1.1 Особенности конфиденциального электронного документооборота
1.2. Основные технические требования к организации защищенного взаимодействия систем МЭД и ВЭД
1.3 Основные меры по защите конфиденциальной информации
1.4 Основные виды угроз информационной безопасности организации
Глава 2. Организация работ при создании системы защиты электронного документооборота
2.1 Основные требования по разработке системы защиты информации
2.2. Стадии и этапы разработки системы защиты конфиденциальной информации
В последнем случае, как правило, требуется обработка или обработка существующих программ, а также создание новой информационной безопасности.
Как во втором, так и в третьем сценарии создания защищенных АИС можно выделить следующие этапы и этапы разработки.
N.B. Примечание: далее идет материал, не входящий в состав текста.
/-- POST keeps the counter below the threshold, and starts a tick only where the mode has one (rules R23, R101). -/
theorem countRefresh_agrees (hrow : s.p = 6) : (countRefresh s).SequencerAgrees := by
  unfold countRefresh
  split
  · exact endTick_agrees h
  · next hcounts =>
    obtain ⟨hmode, hfrozen⟩ := not_or.mp hcounts
    dsimp only
    split
    · have hcounted : { s with refreshCtr := 0 }.FlagsAgree := { h with notCounting := fun _ => rfl, counting := .inl rfl }
      exact goto_agrees hcounted .tick ⟨⟨hrow, by simpa using hfrozen, rfl⟩, hmode⟩
    · next hbelow =>
      have hcounting : { s with refreshCtr := s.refreshCtr + 1 }.FlagsAgree :=
        { h with notCounting := fun hm => absurd hm hmode, counting := .inr (not_le.mp hbelow) }
      exact endTick_agrees hcounting

theorem tickSnow_agrees : (tickSnow s).SequencerAgrees := by
  rw [tickSnow_eq]
  exact { endTick_agrees h with }

theorem tickFw_agrees (hm : s.inMode .fw) : (tickFw s).SequencerAgrees := by
  rw [tickFw_eq]
  split
  · exact State.FlagsAgree.in_phase (P := .rowA) { h with fireworksOnly := fun hne => absurd hm hne } rfl trivial
  · exact State.FlagsAgree.in_phase (P := .rowA) { h with fireworksOnly := fun _ => rfl } rfl trivial

section Reads

variable (hruns : s.TickRuns)
include hruns

/-- EOF_POLICY in a scroll mode (rule R117). -/
theorem eofPolicy_agrees (hm : s.inScrollMode) : (eofPolicy s).SequencerAgrees := by
  unfold eofPolicy
  split
  · next hexit => exact goto_agrees h .halt ⟨hruns.row, hruns.running, hm, hexit⟩
  · next hexit => exact endTick_agrees { h with frozenScrolls := fun _ => ⟨hm, by simpa using hexit⟩ }

theorem readLeft_agrees (hm : s.inMode .left) (x : SymClass) : (readLeft x s).SequencerAgrees := by
  have hwait : (goto .rdL s).SequencerAgrees := goto_agrees h .rdL ⟨{ hruns with }, hm⟩
  cases x with
  | eof => exact eofPolicy_agrees h hruns (.inl hm)
  | lf | cr => exact hwait
  | ff | high | normal => exact { endTick_agrees h with }

variable (hm : s.inMode .up ∨ s.inMode .down)
include hm

/-- In a line-scroll mode `line_ctr` and `wrap_pending` are free (rules R24, R25). -/
theorem State.FlagsAgree.with_lineCounters (n : BitVec 2) (w : Bool) :
    { s with lineCtr := n, wrapPending := w }.FlagsAgree := by
  have hscroll := (isLineScroll_iff s.mode).mpr hm
  exact { h with linesOnly := fun hno => by simp [hscroll] at hno, counting := .inl hruns.counted }

/-- A fill goes on with `k` at most 14 (rules R19, R132). -/
theorem goto_rdV_agrees (hk : s.k.toNat ≤ 14) (hl : s.lineCtr.toNat ≤ 2) : (goto .rdV s).SequencerAgrees :=
  goto_agrees h .rdV ⟨{ hruns with }, hm, hk, hl⟩

theorem endLine_agrees (hk : s.k.toNat ≤ 14) (hl : s.lineCtr.toNat ≤ 2) : (endLine s).SequencerAgrees := by
  have hflags := h.with_lineCounters hruns hm
  unfold endLine
  split
  · exact goto_rdV_agrees { hflags _ _ with } { hruns with } hm hk hl
  · exact endTick_agrees { hflags _ _ with }

theorem storeInLine_agrees (hk : s.k.toNat ≤ 14) (hl : s.lineCtr.toNat ≤ 2) (x : Byte) :
    (storeInLine x s).SequencerAgrees := by
  have hflags := h.with_lineCounters hruns hm
  unfold storeInLine
  dsimp only
  split
  · exact endTick_agrees { hflags _ _ with }
  · next hfull =>
    exact goto_rdV_agrees { hflags _ _ with } { hruns with } hm (toNat_succ_le hk hfull) hl

theorem readLine_agrees (hk : s.k.toNat ≤ 14) (hl : s.lineCtr.toNat ≤ 2) (x : SymClass) :
    (readLine x s).SequencerAgrees := by
  cases x with
  | eof => exact eofPolicy_agrees h hruns (.inr hm)
  | lf => exact endLine_agrees h hruns hm hk hl
  | cr => exact goto_rdV_agrees h hruns hm hk hl
  | ff => exact endTick_agrees { h.with_lineCounters hruns hm _ _ with }
  | high byte | normal byte => exact storeInLine_agrees h hruns hm hk hl byte

/-- An UP or DOWN tick opens a fill of whatever buffer it leaves (rules R125, R126, R129). -/
theorem openFill_agrees (m : Memory) : (goto .rdV { wrapLineCtr s with tb := m, k := 0 }).SequencerAgrees := by
  have hk : (0 : BitVec 4).toNat ≤ 14 := by decide
  have hwrap : ∀ n : BitVec 2, (if n = 3 then 0 else n).toNat ≤ 2 := by decide
  exact goto_rdV_agrees { h.with_lineCounters hruns hm _ _ with } { hruns with } hm hk (hwrap s.lineCtr)

end Reads

end Sequencer

/-- Every step keeps the agreement of the sequencer with MODE, the flags and the counters. -/
theorem StepCase.sequencerAgrees {s t : State} (hcase : StepCase s t) (h : s.Inv) : t.SequencerAgrees := by
  have hs := h.sequencer
  have hf := hs.flagsAgree
  have hline (l : Line) (v : Level) : (setLine l v s).FlagsAgree := { hf with }
  have hread : (consumeSymbol s).FlagsAgree := { hf with }
  have hreadRuns (hp : s.inReadPhase) : (consumeSymbol s).TickRuns := { hs.tickRuns (.inr hp) with }
  cases hcase with
  | rowA | rowB | data | clkH | stbH => exact goto_agrees (hline _ _) _ trivial
  | rowC => exact { goto_agrees hf .data trivial with }
  | clkL => exact advanceBit_agrees (hline _ _)
  | stbL => exact advanceRow_agrees (hline _ _) h.registers.row
  | post hp => exact countRefresh_agrees hf (hs.lastRow (.inl hp))
  | tickDate => exact { endTick_agrees hf with }
  | tickSnow => exact tickSnow_agrees hf
  | tickFw hp hm => exact tickFw_agrees hf hm
  | tickLeft hp hm => exact goto_agrees hf .rdL ⟨{ hs.tickRuns (.inl hp) with }, hm⟩
  | tickUp hp hm => exact openFill_agrees hf (hs.tickRuns (.inl hp)) (.inl hm) _
  | tickDown hp hm => exact openFill_agrees hf (hs.tickRuns (.inl hp)) (.inr hm) _
  | wait => exact hs
  | readLeft hp => exact readLeft_agrees hread (hreadRuns (.inl hp)) (hs.readLeft hp) _
  | readLine hp =>
    obtain ⟨hk, hl⟩ := hs.fillOpen hp
    exact readLine_agrees hread (hreadRuns (.inr hp)) (hs.readLine hp) hk hl _

/-! ## The statement -/

/-- Settles O51: no step takes the start back, and the two groups of the invariant are kept case by case. -/
theorem stepKeepsTheRunInvariant : Obligations.StepKeepsTheRunInvariant := by
  intro s t h hstep
  have hcase := step_cases h.started hstep
  obtain ⟨-, -, -, -, -, -, hstarted⟩ := hcase.writes.config
  exact ⟨hstarted.trans h.started, hcase.registersInRange h, hcase.sequencerAgrees h⟩

end Sys2Proof.Machine
end

section
/-! # The text buffer: the statements of `20_memory.md`

What a read phase consumes (rules R42, R109), the serial order of a row pass (rule R46), which slots a step may change
(rules R38, R48, R49), and reads after writes (rule R50). -/

namespace Sys2Proof.Machine

/-! ## The step of a read phase -/

theorem eofPolicy_inScript (s : State) : (eofPolicy s).inScript = s.inScript := by
  rw [eofPolicy_eq]
  split <;> rfl

/-- What RD_L does with a symbol leaves the port alone. -/
theorem readLeft_inScript (x : SymClass) (s : State) : (readLeft x s).inScript = s.inScript := by
  by_cases hx : x = .eof
  · rw [hx]
    exact eofPolicy_inScript s
  · obtain ⟨tb, p, P, hread⟩ := readLeft_writes hx s
    rw [hread]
Разница будет заключаться в сложности, а потому, и в стоимости реализации ступеней.
Существуют следующие шаги для создания системы защиты AIS и распространения в ней конфиденциальной информации или, другими словами, для создания электронного конфиденциального документа:
- предварительный проект, включающий предварительное расследование объекта информатизации, разработку аналитического обоснования необходимости создания системы защиты информации и технической задачи на ее разработке;
- проектирование (разработка проекта) и внедрение АИС, в том числе разработка системы защиты информации в ее составе;
- защита информации, включая опытную эксплуатацию и утверждение тестов на защиту информации, а также сертификацию AIS для соответствия требованиям информационной безопасности.
Предварительная экспертиза может быть назначена специализированному предприятию с соответствующей лицензией, но и в этом случае анализ информационной защиты в части структуры и структуры конфиденциальной информации целесообразно проводить представителям организации-заказчика с методической помощью специализированного предприятия. На этой стадии разрабатываются аналитическое обоснование и техническая задача на создание системы или частная техническая задача на подсистеме информационной безопасности АИС.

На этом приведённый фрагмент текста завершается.